Jakarta, 15 April 2025 - Sungguh mengecewakan dan memprihatinkan melihat Permadani Diksi KIP-K Nasional hari ini, sebuah organisasi yang seharusnya menjadi wadah pemersatu dan penggerak bagi mahasiswa serta alumni Bidikmisi dan KIP Kuliah, justru terperangkap dalam kemandekan struktural dan ketidakjelasan arah. Bagaimana mungkin sebuah organisasi dengan potensi besar untuk memberdayakan jutaan penerima beasiswa ini, justru kehilangan momentum dan gagal menjalankan amanahnya?
Awal mula permasalahan ini adalah kasus dualisme kepemimpinan pasca Munas 2022 di Yogyakarta yang hingga saat ini belum menemukan penyelesaian.
Dua kepemimpinan yang saling klaim antara kubu Rizal Maula dan Renaldy hanya memecah belah anggota, menghancurkan kredibilitas organisasi, dan melumpuhkan segala upaya untuk bergerak maju.
Ketidakmampuan untuk menyelesaikan konflik internal yang sudah berlangsung lama ini menunjukkan adanya ketidakdewasaan dalam berorganisasi, atau bahkan adanya kepentingan pribadi/kelompok yang lebih dominan daripada kepentingan organisasi secara keseluruhan?

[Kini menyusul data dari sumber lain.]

-- ==== Sys2Proof/Decode.lean ====
section
/-! DEFINITION. The command that a word of opcode_table.json spells. The table gives no row any bits (98_reader.md: no row
with fixed bits or fields), so no word spells a command; a command frame's own decoding is `Machine.classify` and
`Machine.commandOf`. -/

namespace Sys2Proof

/-- The command of a table word: the table gives no bits, so there is none. -/
def decodeTableWord (_nbits _w : Nat) : Option Instr := none

end Sys2Proof
end

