-- ==== Sys2Proof/Machine/SysCommands.lean ====
section
/-! DEFINITION. The commands of group SYS (R132, R197, R198, R202, R203). -/

namespace Sys2Proof.Machine

/-- R143, R157: the warden's state, 00h OFF, 01h CLOSED, 02h OPEN. -/
def wardenCode (w : Warden) : Byte :=
  if !w.armed then 0x00 else if w.closedPhase && decide (w.elapsed.toNat < w.tMin.toNat) then 0x01 else 0x02

/-- R83, R203: the number of FREE slots. -/
def freeSlots (s : State) : Nat := (List.finRange 48).countP fun n => (s.cueAt n).isNone

/-- R203. -/
def cmdSysStatus (params : List Byte) (s : State) : Reply :=
  match params with
  | [] =>
    let (kind, life) := match s.port.window with
      | none => ((0 : Byte), (0 : Byte))
      | some w => (w.kind.code, byteN w.remaining)
    done (be16 s.port.errors ++
      [s.sys.causes.code, s.stand.state.code, wardenCode s.ward, s.store.engine.code, byteB s.time.running,
        s.sys.outcome.code, kind, life, byteN (freeSlots s)]) s
  | _ :: _ => fail .format s

/-- R202. -/
def cmdSysIdentify (params : List Byte) (s : State) : Reply :=
  match params with
  | [] => done [0x50, 0x48, 0x16, 0x03, 48, 16, 8, 64, 32] s
  | _ :: _ => fail .format s

/-- R197. -/
def cmdSysCause (params : List Byte) (s : State) : Reply :=
  match params with
  | [b] =>
    if b = 0 then done [s.sys.causes.code] s
    else if b = 1 then done [s.sys.causes.code] (s.setSys { s.sys with causes := ResetSet.none })
    else fail .param s
  | _ => fail .format s

/-- R198: the request. -/
def cmdSysResetReq (params : List Byte) (s : State) : Reply :=
  match params with
  | [] => if s.stand.state = .host then done [] s else fail .state s
  | _ :: _ => fail .format s

/-- R198: the confirmation. -/
def cmdSysResetConfirm (params : List Byte) (s : State) : Reply :=
  match params with
  | [] =>
    if !windowOpen .reset s then fail .sequence s
    else if s.stand.state = .host then done [] (s.setSys { s.sys with softPending := true })
    else fail .state s
  | _ :: _ => fail .format s

/-- R132: the sticky class that a parameter byte names. -/
def stickyOfCode (b : Byte) : Option NoticeClass :=
  if b = 0x06 then some .conflict else if b = 0x08 then some .edgesLost
  else if b = 0x0A then some .journalLoss else none

/-- R132. -/
def cmdSysUnstick (params : List Byte) (s : State) : Reply :=
  match params with
  | [b] =>
    match stickyOfCode b with
    | none => fail .param s
    | some c =>
      match s.notes.sticky c with
      | none => fail .param s
      | some k => done (byteB k.latch :: be16 k.count) (s.setNotes (s.notes.setSticky c Sticky.reset))
  | _ => fail .format s

/-- SYS_STATUS (R203). -/
def execSysStatus (f : Frame) (s : State) : Host.Outcome State Fault Refusal :=
  .next (serveCommand (plain cmdSysStatus) f s)

/-- SYS_IDENTIFY (R202). -/
def execSysIdentify (f : Frame) (s : State) : Host.Outcome State Fault Refusal :=
  .next (serveCommand (plain cmdSysIdentify) f s)

/-- SYS_CAUSE (R197). -/
def execSysCause (f : Frame) (s : State) : Host.Outcome State Fault Refusal :=
  .next (serveCommand (plain cmdSysCause) f s)

/-- SYS_RESET_REQ (R198). -/
def execSysResetReq (f : Frame) (s : State) : Host.Outcome State Fault Refusal :=
  .next (serveCommand (request .reset cmdSysResetReq) f s)

/-- SYS_RESET_CONFIRM (R198). -/
def execSysResetConfirm (f : Frame) (s : State) : Host.Outcome State Fault Refusal :=
  .next (serveCommand (plain cmdSysResetConfirm) f s)

/-- SYS_UNSTICK (R132). -/
def execSysUnstick (f : Frame) (s : State) : Host.Outcome State Fault Refusal :=
  .next (serveCommand (plain cmdSysUnstick) f s)

end Sys2Proof.Machine
end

Pemekaran beberapa Wilayah dan Cabang oleh Badan Pengurus Pusat versi Rizal Maula yang dianggap sebagai upaya untuk mempercepat alur koordinasi nyatanya tidak sesuai dengan apa yang diharapkan, karena banyak Wilayah dan Cabang yang tidak aktif. Entah karena memang begitu sulitnya untuk membangun sebuah organisasi, atau memang karena ketidaktahuan mau dibawa kemana organisasi besar ini diarahkan.
Apakah ini menunjukkan adanya disfungsi komunikasi, kurangnya koordinasi atau bukti lemahnya kepemimpinan sentral?
Setelah terjadi dualisme pada Munas Yogyakarta 2022 lalu, pergerakan Permadani Diksi KIP-K versi Renaldy seolah kehilangan taringnya.
Hingga saat ini, kami tidak lagi melihat adanya pergerakan dari kubu ini sejak beberapa tahun lalu. Tentu publik bertanya-tanya, apakah tujuan dibalik dualisme yang terjadi hanya untuk tujuan memecah organisasi atau memang kehendak dari pemilik suara dalam Musyarawarah Nasional masa itu?
Fakta bahwa Permadani Diksi KIP-K Nasional, yang seharusnya menjadi wadah persatuan mahasiswa dan alumni Bidikmisi & KIP Kuliah, justru tidak memiliki gerakan yang mampu menyatukan, adalah sebuah ironi yang menyakitkan. Potensi besar untuk membangun jaringan yang kuat, saling mendukung, dan berkontribusi bagi bangsa melalui alumni berprestasi ini terbuang sia-sia akibat inefektivitas organisasi. Alih-alih menjadi motor penggerak perubahan positif, organisasi ini terkesan pasif dan tidak mampu memanfaatkan potensi anggotanya secara maksimal.
Keterlambatan pelaksanaan Musyawarah Nasional (Munas) untuk memilih Ketua Umum terbaru adalah indikasi serius dari ketidakpedulian terhadap mekanisme organisasi dan kebutuhan akan kepemimpinan yang legitimate. Munas yang seharusnya dilaksanakan pada tahun 2024, hingga tahun 2025 ini belum juga terealisasi. Penundaan yang berlarut-larut ini bukan hanya melanggar Anggaran Dasar dan Anggaran Rumah Tangga (AD/ART) organisasi, tetapi juga menciptakan “kekosongan kepemimpinan” yang jelas dan menghambat pengambilan keputusan strategis.
Jika Permadani Diksi KIP-K Nasional tidak segera berbenah, organisasi ini akan terus terpuruk dalam ketidakjelasan dan kehilangan kepercayaan dari para anggotanya. Potensi besar untuk menjadi kekuatan pemersatu dan pemberdaya akan hilang begitu saja. Ini adalah panggilan mendesak bagi seluruh elemen organisasi untuk bersatu, mengesampingkan ego dan kepentingan pribadi, serta fokus pada penyelamatan dan pembangunan kembali organisasi demi masa depan yang lebih baik bagi seluruh penerima Bidikmisi dan KIP Kuliah di Indonesia.